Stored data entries
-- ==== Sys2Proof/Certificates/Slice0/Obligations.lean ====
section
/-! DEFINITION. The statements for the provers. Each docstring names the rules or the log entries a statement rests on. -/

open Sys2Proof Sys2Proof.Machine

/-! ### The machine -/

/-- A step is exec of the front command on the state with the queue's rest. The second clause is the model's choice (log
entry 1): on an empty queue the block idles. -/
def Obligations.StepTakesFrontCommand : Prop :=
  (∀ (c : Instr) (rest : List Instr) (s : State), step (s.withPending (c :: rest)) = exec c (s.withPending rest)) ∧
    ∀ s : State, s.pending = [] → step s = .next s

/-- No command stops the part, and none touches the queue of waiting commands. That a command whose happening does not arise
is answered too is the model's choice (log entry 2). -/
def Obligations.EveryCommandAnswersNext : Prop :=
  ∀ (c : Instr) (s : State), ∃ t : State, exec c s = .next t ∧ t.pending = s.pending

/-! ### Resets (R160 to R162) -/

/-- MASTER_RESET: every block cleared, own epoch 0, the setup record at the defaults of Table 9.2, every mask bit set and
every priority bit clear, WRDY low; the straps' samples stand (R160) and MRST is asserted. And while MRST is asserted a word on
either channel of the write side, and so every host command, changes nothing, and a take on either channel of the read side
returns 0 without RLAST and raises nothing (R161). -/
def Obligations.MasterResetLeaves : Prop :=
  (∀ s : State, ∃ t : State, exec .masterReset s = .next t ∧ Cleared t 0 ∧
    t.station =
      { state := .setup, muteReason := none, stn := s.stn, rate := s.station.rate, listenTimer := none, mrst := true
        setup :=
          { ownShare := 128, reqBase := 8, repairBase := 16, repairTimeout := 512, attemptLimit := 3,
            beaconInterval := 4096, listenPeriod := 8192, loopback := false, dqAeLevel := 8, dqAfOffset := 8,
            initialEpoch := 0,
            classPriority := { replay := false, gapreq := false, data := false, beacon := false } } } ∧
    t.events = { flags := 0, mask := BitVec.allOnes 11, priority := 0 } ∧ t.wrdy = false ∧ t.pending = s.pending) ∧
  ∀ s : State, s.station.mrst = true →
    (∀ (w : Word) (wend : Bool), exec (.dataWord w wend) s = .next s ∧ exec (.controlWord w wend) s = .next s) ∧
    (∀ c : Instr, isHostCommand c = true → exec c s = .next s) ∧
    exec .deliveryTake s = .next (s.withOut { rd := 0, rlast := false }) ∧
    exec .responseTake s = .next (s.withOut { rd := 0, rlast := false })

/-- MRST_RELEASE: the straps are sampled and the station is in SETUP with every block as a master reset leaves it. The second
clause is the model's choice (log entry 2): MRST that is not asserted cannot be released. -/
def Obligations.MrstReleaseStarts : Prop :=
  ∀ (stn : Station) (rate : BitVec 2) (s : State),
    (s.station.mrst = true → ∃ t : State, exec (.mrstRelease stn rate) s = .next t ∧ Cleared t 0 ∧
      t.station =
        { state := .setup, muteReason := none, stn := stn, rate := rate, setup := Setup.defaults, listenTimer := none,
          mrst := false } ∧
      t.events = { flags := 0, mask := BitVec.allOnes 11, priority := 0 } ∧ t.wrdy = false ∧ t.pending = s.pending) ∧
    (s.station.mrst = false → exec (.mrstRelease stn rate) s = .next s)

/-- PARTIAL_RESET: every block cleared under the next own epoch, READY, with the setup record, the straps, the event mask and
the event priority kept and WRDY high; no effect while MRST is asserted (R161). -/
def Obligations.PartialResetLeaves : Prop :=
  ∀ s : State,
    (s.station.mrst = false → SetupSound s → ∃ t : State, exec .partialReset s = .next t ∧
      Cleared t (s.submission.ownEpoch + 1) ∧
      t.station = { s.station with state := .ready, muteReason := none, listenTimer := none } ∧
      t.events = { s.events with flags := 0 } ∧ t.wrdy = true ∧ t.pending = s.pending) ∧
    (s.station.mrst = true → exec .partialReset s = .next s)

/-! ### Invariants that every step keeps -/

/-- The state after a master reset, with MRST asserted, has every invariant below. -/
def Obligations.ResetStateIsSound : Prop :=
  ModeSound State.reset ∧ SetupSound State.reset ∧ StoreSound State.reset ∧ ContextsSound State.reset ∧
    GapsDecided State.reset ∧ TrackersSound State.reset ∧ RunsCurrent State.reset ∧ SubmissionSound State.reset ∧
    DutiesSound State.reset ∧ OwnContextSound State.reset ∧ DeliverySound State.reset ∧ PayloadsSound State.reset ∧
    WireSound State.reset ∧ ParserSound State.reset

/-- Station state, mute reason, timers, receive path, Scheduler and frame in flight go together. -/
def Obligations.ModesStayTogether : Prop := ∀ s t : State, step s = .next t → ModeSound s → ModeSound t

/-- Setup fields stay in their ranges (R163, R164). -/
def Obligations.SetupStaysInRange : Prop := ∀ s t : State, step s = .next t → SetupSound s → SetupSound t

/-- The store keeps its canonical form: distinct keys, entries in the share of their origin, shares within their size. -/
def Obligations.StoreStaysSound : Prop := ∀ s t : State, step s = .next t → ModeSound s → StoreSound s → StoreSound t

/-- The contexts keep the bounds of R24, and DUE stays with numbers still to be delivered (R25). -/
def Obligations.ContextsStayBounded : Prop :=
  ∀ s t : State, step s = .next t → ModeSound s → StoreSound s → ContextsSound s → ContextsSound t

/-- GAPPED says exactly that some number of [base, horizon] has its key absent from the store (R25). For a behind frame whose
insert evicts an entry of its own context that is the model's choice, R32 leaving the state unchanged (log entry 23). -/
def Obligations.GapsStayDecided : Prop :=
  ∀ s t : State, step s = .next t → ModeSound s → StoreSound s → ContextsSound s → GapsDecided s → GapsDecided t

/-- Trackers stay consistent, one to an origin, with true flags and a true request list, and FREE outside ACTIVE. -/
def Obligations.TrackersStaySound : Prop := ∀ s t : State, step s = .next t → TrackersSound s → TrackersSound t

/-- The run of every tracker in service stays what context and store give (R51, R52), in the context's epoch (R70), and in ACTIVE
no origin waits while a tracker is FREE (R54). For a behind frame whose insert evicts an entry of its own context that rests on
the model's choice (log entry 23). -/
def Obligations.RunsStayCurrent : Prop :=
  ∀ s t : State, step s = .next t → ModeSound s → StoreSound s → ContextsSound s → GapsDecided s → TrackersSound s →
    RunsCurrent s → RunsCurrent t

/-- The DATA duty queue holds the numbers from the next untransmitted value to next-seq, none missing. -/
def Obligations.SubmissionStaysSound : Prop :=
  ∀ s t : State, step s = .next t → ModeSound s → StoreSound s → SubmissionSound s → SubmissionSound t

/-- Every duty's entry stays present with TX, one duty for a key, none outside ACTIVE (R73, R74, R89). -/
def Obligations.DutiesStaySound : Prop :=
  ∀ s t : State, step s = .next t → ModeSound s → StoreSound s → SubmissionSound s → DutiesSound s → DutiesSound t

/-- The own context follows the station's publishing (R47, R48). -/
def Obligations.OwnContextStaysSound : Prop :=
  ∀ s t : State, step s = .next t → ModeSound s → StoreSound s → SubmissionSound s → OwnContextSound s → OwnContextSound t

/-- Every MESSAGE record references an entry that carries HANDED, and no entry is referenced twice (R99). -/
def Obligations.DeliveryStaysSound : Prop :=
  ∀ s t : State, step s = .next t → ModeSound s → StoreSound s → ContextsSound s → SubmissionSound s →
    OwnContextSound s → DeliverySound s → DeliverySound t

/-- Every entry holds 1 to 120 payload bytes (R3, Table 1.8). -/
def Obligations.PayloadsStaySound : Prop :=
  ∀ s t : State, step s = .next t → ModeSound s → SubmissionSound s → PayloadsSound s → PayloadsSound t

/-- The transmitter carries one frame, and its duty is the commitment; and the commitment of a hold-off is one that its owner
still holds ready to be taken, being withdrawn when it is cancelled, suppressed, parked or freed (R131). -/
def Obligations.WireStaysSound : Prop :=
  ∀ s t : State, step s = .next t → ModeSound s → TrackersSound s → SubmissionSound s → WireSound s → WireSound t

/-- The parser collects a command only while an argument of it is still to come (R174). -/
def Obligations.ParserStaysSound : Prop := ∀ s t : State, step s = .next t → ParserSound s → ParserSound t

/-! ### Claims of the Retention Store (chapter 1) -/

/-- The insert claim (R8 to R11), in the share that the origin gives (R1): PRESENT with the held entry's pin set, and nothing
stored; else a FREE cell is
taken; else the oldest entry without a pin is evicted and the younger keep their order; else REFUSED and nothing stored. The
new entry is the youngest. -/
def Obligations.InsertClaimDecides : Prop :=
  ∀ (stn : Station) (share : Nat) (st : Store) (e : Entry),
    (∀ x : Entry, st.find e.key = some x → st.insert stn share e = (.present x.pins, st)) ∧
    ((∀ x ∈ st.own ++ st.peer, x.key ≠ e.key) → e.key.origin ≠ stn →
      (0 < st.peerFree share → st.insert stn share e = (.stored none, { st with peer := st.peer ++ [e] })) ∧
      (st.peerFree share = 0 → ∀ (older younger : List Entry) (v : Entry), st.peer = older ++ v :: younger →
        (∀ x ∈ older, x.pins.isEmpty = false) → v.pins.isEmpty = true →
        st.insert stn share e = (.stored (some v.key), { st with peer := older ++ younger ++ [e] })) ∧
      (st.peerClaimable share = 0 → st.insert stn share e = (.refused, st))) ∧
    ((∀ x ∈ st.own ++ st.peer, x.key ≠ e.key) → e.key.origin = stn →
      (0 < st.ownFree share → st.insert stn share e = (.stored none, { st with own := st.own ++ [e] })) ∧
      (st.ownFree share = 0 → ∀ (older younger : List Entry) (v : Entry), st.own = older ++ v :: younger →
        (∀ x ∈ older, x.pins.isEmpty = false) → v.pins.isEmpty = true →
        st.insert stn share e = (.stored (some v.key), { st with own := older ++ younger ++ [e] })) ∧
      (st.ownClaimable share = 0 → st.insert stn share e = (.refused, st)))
==
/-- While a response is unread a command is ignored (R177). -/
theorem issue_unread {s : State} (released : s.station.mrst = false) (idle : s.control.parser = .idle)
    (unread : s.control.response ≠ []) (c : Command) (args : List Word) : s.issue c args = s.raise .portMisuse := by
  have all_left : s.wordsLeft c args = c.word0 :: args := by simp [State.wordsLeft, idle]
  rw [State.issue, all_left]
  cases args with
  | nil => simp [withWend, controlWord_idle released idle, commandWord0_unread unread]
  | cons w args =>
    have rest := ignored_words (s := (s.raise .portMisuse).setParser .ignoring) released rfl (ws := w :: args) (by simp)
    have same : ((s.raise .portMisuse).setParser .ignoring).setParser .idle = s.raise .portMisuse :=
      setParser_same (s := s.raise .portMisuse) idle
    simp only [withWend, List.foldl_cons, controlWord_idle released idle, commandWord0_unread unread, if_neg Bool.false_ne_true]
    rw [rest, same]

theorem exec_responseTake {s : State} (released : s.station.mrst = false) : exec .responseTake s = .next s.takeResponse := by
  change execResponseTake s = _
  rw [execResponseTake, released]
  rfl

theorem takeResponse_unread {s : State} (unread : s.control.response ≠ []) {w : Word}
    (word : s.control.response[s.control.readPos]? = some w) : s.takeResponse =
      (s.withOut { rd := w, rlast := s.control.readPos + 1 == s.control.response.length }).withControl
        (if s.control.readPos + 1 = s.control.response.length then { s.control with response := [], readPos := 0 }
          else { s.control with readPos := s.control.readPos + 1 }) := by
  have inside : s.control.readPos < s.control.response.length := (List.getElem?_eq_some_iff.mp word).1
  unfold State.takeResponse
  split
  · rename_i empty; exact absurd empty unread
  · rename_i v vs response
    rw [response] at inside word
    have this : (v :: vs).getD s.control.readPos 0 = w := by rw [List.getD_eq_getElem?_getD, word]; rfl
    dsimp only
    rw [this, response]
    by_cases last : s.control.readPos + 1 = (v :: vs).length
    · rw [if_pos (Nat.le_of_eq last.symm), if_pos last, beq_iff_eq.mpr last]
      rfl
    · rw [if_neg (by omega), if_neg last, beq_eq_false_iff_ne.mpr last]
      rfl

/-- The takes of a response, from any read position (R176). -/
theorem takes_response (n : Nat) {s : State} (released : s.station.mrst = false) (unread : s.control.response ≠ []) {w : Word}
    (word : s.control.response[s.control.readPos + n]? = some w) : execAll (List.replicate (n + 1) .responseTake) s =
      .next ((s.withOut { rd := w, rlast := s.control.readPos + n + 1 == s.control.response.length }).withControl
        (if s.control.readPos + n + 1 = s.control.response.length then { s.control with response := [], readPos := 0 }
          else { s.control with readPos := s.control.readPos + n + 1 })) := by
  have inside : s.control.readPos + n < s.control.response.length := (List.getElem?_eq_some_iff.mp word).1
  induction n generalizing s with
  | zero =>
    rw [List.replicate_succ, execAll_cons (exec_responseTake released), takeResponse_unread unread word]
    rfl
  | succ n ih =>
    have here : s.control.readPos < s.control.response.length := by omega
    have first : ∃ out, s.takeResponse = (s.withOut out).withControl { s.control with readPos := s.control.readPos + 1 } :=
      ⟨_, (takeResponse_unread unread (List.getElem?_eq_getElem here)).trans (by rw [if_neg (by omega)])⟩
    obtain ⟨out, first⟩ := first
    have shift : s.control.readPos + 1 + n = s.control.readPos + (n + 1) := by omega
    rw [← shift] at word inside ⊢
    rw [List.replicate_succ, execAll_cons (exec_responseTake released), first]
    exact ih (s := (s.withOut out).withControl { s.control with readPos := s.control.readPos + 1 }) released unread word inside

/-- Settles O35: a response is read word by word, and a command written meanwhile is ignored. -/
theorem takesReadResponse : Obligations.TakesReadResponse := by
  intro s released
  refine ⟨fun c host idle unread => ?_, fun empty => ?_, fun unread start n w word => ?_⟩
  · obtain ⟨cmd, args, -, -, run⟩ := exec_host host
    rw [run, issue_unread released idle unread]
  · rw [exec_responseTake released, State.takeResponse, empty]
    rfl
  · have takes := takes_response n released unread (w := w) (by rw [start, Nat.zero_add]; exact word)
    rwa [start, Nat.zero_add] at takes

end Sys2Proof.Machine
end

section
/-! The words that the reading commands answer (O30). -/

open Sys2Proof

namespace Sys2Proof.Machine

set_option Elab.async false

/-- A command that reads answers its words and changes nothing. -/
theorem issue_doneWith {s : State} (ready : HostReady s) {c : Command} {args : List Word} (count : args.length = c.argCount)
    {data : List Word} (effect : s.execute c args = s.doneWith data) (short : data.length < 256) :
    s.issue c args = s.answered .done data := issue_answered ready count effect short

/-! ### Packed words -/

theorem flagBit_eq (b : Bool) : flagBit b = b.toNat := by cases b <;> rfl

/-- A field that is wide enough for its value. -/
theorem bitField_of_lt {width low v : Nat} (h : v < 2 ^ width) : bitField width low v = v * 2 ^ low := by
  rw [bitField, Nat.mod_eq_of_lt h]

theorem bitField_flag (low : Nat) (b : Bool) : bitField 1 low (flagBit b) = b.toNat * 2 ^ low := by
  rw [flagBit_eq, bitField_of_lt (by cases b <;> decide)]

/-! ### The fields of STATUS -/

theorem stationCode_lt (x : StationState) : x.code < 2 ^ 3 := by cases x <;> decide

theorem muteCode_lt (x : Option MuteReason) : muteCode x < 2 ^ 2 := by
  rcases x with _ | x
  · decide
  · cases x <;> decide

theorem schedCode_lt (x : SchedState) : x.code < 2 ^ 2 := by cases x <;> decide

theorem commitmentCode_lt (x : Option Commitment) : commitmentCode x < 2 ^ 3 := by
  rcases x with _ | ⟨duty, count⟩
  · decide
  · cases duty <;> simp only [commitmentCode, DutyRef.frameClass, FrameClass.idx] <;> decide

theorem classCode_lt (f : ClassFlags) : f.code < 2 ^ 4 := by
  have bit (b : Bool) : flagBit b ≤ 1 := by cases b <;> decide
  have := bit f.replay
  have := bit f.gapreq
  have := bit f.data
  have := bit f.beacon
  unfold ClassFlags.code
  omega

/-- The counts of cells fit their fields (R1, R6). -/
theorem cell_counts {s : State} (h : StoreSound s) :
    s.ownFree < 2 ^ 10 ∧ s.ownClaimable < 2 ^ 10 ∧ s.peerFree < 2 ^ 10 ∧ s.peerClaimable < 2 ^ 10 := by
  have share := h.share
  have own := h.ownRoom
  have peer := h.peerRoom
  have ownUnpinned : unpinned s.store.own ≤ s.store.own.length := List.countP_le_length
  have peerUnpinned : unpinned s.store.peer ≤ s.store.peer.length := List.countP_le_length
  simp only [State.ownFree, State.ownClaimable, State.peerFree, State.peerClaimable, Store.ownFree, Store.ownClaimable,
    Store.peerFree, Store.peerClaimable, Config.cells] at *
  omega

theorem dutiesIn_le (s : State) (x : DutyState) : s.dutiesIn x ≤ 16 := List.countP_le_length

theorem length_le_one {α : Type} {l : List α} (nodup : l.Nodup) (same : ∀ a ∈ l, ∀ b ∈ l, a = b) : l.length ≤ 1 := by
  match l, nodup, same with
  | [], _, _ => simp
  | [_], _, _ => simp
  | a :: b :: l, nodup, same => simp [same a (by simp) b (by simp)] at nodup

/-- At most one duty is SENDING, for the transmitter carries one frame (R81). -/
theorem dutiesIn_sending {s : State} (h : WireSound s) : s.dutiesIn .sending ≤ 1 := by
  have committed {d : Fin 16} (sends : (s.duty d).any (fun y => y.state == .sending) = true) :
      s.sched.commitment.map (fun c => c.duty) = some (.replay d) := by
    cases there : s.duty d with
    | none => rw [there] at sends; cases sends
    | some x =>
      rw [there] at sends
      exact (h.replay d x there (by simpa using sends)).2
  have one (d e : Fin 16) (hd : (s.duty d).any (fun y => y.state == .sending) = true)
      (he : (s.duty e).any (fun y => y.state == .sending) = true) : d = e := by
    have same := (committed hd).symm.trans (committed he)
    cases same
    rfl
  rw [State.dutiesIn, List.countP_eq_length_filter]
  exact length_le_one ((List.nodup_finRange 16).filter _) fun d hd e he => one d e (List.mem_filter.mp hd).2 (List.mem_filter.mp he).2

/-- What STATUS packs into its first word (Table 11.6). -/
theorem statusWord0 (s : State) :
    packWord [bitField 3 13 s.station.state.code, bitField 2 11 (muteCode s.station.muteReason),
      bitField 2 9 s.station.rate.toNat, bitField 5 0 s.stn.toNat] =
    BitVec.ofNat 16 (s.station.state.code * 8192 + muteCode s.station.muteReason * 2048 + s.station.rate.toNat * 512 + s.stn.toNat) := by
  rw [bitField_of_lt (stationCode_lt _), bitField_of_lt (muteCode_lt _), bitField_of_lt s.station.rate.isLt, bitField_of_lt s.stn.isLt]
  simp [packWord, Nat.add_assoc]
--
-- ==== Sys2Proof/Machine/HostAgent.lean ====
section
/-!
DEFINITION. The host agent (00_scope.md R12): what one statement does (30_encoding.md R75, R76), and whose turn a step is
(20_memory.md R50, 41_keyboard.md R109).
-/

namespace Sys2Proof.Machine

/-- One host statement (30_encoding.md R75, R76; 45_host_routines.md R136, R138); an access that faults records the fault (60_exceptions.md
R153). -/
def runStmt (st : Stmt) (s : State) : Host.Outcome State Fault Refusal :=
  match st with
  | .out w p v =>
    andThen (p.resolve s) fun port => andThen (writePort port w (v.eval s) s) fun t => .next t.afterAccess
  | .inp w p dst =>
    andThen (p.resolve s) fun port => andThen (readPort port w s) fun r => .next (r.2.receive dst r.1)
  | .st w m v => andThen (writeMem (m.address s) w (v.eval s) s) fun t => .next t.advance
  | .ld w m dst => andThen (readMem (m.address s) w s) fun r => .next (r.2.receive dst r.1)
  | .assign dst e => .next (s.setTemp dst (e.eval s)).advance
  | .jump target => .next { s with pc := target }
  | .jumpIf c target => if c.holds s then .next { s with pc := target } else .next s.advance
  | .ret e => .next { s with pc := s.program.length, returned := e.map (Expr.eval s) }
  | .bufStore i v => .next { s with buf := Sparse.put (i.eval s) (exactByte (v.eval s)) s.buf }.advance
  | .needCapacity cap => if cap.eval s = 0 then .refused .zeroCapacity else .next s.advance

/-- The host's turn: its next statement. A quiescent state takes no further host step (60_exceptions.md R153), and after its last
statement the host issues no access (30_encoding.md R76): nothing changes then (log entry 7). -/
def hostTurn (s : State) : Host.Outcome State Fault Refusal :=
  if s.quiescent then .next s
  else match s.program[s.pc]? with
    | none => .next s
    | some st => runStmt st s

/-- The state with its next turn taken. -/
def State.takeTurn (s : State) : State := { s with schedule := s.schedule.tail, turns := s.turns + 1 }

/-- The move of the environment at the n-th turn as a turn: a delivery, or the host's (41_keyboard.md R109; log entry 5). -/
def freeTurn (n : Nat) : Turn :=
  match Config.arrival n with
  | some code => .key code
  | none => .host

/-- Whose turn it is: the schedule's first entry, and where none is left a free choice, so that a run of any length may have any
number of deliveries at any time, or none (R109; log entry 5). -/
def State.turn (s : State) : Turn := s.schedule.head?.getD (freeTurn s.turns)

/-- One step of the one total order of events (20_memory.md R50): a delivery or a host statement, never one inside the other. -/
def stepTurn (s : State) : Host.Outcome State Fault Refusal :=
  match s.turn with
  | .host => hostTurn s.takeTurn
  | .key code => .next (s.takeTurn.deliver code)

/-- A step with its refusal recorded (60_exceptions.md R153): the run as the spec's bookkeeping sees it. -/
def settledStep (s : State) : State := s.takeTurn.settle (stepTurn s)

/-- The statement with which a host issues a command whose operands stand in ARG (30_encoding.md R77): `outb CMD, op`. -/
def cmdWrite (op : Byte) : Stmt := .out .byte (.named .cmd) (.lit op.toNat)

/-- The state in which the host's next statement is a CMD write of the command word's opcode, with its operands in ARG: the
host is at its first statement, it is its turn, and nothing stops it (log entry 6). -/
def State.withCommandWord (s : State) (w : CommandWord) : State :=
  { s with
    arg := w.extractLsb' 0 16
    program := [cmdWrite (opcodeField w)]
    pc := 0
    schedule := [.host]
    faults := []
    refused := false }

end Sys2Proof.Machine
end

Exercise aim
What you return should be exactly the lines above, starting at the one with "def Obligations.PayloadsStaySound : Prop" and ending at the one with "that its owner", and nothing else.

Answer for the task
def Obligations.PayloadsStaySound : Prop :=
  ∀ s t : State, step s = .next t → ModeSound s → SubmissionSound s → PayloadsSound s → PayloadsSound t

/-- The transmitter carries one frame, and its duty is the commitment; and the commitment of a hold-off is one that its owner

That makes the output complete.